Dear Reader,
One of the humbling discoveries of Step Ten is realizing that recovery is not simply about avoiding alcohol, addiction, or destructive behavior.
It is also about recognizing the quiet return of old ways of thinking.
Sometimes we review our day and discover we have again become critical, fearful, impatient, prideful, or trapped in discouragement over missed opportunities and repeated mistakes.
That can feel disheartening.
Yet perhaps the deeper truth is this:
the ability to see these patterns is itself evidence of spiritual growth.
Before recovery, many of us lived unconsciously inside these behaviors.
We justified them.
Defended them.
Or blamed others for them.
Now Step Ten gives us something different — awareness.
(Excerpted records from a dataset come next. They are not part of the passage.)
/-! ### Pixel output (R334 to R338) -/

/-- The background pixel at `x`: pattern and palette (R334). -/
def bgPixel (p : Ppu) (x : Nat) : Nat × Nat :=
  if bitOf p.mask 3 && (decide (8 ≤ x) || bitOf p.mask 1) then
    let k := 15 - p.scroll.x.toNat
    let two (h l : BitVec 16) : Nat := (bitOf h k).toNat * 2 + (bitOf l k).toNat
    (two p.bg.patHi p.bg.patLo, two p.bg.attHi p.bg.attLo)
  else (0, 0)

/-- What the sprite layer shows at a pixel (R335). -/
structure SpritePixel where
  pattern : Nat
  palette : Nat
  behind : Bool
  isZero : Bool
  deriving DecidableEq, Repr

/-- The pattern of one slot at `x`, 0 outside its eight columns (R335). -/
def slotPattern (s : SpriteSlot) (x : Nat) : Nat :=
  if s.x.toNat ≤ x ∧ x ≤ s.x.toNat + 7 then
    let k := 7 - (x - s.x.toNat)
    (bitOf s.patHi k).toNat * 2 + (bitOf s.patLo k).toNat
  else 0

/-- The first opaque slot at `x`, from slot number `n` on (R335). -/
def firstSprite (zeroOnLine : Bool) (x : Nat) : Nat → List SpriteSlot → SpritePixel
  | _, [] => ⟨0, 0, false, false⟩
  | n, s :: rest =>
    if slotPattern s x ≠ 0 then
      ⟨slotPattern s x, (s.attr.setWidth 2).toNat + 4, bitOf s.attr 5, decide (n = 0) && zeroOnLine⟩
    else firstSprite zeroOnLine x (n + 1) rest

/-- The sprite pixel at `x` (R335). -/
def spritePixel (p : Ppu) (x : Nat) : SpritePixel :=
  if bitOf p.mask 4 && (decide (8 ≤ x) || bitOf p.mask 2) then
    firstSprite p.spr.zeroOnLine x 0 (p.spr.slots.take p.spr.count)
  else ⟨0, 0, false, false⟩

/-- The priority multiplexer: the palette entry shown (R336). -/
def muxEntry (bg : Nat × Nat) (sp : SpritePixel) : Nat :=
  if bg.1 = 0 then (if sp.pattern = 0 then 0 else sp.palette * 4 + sp.pattern)
  else if sp.pattern = 0 || sp.behind then bg.2 * 4 + bg.1
  else sp.palette * 4 + sp.pattern

/-- Does the pixel at `x` hit sprite 0 (R337)? -/
def hitsSprite0 (p : Ppu) (x : Nat) (bg : Nat × Nat) (sp : SpritePixel) : Bool :=
  bg.1 != 0 && sp.pattern != 0 && sp.isZero && bitOf p.mask 3 && bitOf p.mask 4 &&
    !(decide (x < 8) && (!bitOf p.mask 1 || !bitOf p.mask 2)) && x != 255

/-- The frame-buffer entry of a palette entry: emphasis above index (R338). -/
def pixelValue (e : Env) (p : Ppu) (entry : Nat) : BitVec 9 :=
  p.mask.extractLsb' 5 3 ++ (e.mem.palette.read (palIndex (BitVec.ofNat 14 entry)) &&& p.greyMask).setWidth 6

/-- Produce pixel `x` of line `y` (R334 to R338). -/
def pixelDot (e : Env) (y x : Nat) (d : Devices) : Devices :=
  let p := d.ppu
  let bg := bgPixel p x
  let sp := spritePixel p x
  d.setPpu { p with
    sprite0Hit := p.sprite0Hit || hitsSprite0 p x bg sp
    frameBuffer := Cells.write p.frameBuffer (256 * y + x) (pixelValue e p (muxEntry bg sp)) }

/-! ### One dot (R320, R321) -/

/-- Clock, `vbl_age`, open-bus aging (R320 step 1). -/
def ageDot (e : Env) (d : Devices) : Devices :=
  d.setPpu { d.ppu with
    raster := { d.ppu.raster with clock := d.ppu.raster.clock + 1 }
    vblAge := min 255 (d.ppu.vblAge + 1)
    openBus := d.ppu.openBus.age e.params.openBusDecayDots }

/-- Pre-render clears and vblank set (R341, R340). -/
def vblankDot (scanline : Int) (dot : Nat) (d : Devices) : Devices :=
  if dot = 1 then
    if scanline = -1 then d.setPpu { d.ppu with vblank := false, sprite0Hit := false, spriteOverflow := false }
    else if scanline = 241 then d.setPpu { d.ppu with vblank := true, vblAge := 0 }
    else d
  else d

/-- The rendering work of one dot of a render line (R320 step 4). -/
def renderDot (e : Env) (scanline : Int) (dot : Nat) (d : Devices) : Devices :=
  if decide (-1 ≤ scanline ∧ scanline ≤ 239) && d.ppu.rendering then
    spriteDot e scanline dot (scrollDot e scanline dot (bgDot e dot d))
  else d

/-- Pixel output on visible lines (R320 step 5). -/
def outputDot (e : Env) (scanline : Int) (dot : Nat) (d : Devices) : Devices :=
  if 0 ≤ scanline ∧ scanline ≤ 239 ∧ 1 ≤ dot ∧ dot ≤ 256 then pixelDot e scanline.toNat (dot - 1) d else d

/-- The raster position after the current dot (R321). -/
def Raster.advance (r : Raster) (rendering : Bool) : Raster :=
  if r.dot + 1 = 341 then
    if r.scanline + 1 = 261 then
      { r with
        scanline := -1, frame := r.frame + 1, oddFrame := !r.oddFrame, dot := if !r.oddFrame && rendering then 1 else 0 }
    else { r with scanline := r.scanline + 1, dot := 0 }
  else { r with dot := r.dot + 1 }

/-- `ppu.Tick()`: one dot (R320). -/
def ppuDot (e : Env) (d : Devices) : Devices :=
  let scanline := d.ppu.raster.scanline
  let dot := d.ppu.raster.dot
  let d1 := updateNmi (outputDot e scanline dot (renderDot e scanline dot (vblankDot scanline dot (ageDot e d))))
  d1.setPpu { d1.ppu with raster := d1.ppu.raster.advance d1.ppu.rendering }

end Sys2Proof.Machine
end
And awareness is not condemnation.
It is light.
The purpose of “cleaning house” is not to prove we are failures.
It is to prevent old resentments, fears, and selfish patterns from quietly rebuilding themselves inside us.
What strikes me most about your reflection is the honesty within it.
You are not hiding from the patterns.
You are observing them.
That is a very different life than before.
Recovery often progresses in this order:
First we act poorly and never notice.
Then we act poorly and blame others.
Then we act poorly and notice later.
Then we notice while doing it.
And eventually, by grace, we begin noticing before it fully takes hold.
That is spiritual progress.
The Apostle Paul described this human struggle honestly in Romans 7 when he wrote:
“For the good that I would I do not: but the evil which I would not, that I do.”
Even Paul recognized the tension between the higher self we desire and the older patterns still living within us.
Step Ten does not ask us to become perfect overnight.
It asks us to remain teachable.
To pause.
To reflect.
To admit when something old has resurfaced.
And then to continue forward rather than surrendering to shame.
In many ways, Step Ten is daily humility in action.
Not:
“I have failed again.”
But rather:
“I see more clearly today than I once did.”
And perhaps that clearer sight is one of the real miracles of recovery.